Stored items =>

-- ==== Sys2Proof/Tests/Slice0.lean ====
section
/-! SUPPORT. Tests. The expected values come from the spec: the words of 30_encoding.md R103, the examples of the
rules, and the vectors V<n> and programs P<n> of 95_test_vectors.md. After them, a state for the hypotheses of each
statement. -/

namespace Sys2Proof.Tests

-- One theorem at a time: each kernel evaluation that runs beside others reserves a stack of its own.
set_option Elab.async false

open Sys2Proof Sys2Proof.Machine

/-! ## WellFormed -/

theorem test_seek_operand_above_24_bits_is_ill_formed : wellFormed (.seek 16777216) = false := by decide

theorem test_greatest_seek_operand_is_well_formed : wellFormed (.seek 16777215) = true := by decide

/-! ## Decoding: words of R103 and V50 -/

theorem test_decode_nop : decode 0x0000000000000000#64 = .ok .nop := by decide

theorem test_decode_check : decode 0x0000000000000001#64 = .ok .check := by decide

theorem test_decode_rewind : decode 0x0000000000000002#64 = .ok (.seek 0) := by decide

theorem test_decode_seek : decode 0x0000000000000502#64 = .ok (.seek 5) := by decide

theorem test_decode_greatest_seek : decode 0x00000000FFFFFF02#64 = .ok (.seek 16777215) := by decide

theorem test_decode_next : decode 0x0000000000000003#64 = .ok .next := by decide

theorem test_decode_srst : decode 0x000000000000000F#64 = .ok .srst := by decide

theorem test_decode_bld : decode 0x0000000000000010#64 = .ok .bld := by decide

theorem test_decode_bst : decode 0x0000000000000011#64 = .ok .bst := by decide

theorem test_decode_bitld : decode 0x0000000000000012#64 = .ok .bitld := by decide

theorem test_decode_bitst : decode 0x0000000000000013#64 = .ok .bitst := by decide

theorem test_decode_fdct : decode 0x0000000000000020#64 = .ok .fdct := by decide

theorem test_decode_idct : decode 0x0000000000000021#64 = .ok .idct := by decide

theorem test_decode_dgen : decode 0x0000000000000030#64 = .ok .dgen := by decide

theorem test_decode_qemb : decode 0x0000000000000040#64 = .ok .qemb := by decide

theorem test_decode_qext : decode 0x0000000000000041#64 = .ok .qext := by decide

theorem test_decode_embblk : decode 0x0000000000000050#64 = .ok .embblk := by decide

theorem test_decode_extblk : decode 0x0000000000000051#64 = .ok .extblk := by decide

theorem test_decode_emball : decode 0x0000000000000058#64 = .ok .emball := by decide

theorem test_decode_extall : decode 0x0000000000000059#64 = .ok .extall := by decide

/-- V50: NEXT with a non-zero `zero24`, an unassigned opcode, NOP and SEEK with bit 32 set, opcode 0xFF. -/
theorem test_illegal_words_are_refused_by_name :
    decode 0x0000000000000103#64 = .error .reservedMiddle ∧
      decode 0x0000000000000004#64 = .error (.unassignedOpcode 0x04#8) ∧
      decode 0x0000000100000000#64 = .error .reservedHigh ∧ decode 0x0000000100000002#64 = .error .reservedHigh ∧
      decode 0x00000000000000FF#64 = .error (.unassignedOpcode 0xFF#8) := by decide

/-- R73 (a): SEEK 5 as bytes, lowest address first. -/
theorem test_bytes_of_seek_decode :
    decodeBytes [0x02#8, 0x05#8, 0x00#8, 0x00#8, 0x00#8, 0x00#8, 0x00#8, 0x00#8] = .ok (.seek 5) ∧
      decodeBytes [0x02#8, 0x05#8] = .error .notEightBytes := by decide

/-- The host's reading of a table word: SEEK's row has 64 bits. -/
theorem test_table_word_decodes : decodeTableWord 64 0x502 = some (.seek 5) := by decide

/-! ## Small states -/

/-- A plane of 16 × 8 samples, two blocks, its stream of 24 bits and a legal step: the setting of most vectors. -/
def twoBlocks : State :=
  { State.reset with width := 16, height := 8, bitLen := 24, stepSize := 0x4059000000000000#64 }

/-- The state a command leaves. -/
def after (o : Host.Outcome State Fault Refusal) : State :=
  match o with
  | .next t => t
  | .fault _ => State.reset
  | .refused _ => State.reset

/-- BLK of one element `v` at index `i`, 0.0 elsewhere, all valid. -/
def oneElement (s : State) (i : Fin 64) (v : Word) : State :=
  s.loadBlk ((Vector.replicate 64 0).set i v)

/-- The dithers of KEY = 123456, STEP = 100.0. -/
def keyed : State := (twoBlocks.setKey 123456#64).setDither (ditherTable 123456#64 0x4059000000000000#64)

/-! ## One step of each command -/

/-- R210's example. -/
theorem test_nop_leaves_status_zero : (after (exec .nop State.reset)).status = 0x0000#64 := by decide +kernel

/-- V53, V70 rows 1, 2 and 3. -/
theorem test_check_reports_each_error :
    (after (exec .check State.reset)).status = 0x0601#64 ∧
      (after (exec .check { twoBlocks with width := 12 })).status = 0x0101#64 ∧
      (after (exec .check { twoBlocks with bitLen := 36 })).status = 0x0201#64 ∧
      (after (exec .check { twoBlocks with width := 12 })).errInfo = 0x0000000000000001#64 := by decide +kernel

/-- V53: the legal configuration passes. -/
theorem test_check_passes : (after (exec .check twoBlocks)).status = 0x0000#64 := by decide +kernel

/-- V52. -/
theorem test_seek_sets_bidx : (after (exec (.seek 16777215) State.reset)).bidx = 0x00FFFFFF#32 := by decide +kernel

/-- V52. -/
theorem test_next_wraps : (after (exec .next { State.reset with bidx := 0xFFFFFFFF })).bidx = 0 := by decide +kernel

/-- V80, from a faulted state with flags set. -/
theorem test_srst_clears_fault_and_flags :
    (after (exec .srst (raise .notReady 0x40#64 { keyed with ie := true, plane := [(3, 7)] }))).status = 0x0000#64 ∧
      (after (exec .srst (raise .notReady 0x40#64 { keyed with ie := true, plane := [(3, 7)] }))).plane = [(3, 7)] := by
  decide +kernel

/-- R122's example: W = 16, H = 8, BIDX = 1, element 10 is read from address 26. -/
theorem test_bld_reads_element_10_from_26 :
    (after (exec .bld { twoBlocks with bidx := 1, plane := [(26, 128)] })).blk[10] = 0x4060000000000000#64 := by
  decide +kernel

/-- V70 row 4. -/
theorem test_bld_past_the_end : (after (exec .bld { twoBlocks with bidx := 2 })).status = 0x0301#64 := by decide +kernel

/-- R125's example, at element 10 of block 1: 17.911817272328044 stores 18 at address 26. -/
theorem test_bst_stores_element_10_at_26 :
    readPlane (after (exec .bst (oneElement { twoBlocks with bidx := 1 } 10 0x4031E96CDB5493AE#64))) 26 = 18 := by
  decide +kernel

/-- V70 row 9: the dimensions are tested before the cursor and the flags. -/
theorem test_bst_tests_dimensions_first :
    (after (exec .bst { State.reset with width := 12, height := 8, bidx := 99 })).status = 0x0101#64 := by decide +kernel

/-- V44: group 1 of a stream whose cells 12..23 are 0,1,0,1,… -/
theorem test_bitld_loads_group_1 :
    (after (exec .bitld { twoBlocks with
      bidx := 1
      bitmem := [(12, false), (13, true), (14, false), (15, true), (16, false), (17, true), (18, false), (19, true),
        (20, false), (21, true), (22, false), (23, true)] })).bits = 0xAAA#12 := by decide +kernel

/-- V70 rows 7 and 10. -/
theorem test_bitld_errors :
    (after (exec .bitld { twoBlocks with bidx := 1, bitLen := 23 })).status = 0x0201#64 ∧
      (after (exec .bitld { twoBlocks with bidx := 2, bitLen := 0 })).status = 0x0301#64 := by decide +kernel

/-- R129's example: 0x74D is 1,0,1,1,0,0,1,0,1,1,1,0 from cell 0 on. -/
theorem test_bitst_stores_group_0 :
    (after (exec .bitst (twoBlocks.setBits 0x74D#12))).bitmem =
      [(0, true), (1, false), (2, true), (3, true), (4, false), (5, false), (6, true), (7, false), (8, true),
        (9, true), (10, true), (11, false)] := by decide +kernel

WHAT NEEDS TO BE DONE => Copy out the range of lines above starting at the line with "theorem test_decode_qext : decode" and ending at the line with "theorem test_decode_extblk : decode", exactly and including both.

EXERCISE ANSWER =>
theorem test_decode_qext : decode 0x0000000000000041#64 = .ok .qext := by decide

theorem test_decode_embblk : decode 0x0000000000000050#64 = .ok .embblk := by decide

theorem test_decode_extblk : decode 0x0000000000000051#64 = .ok .extblk := by decide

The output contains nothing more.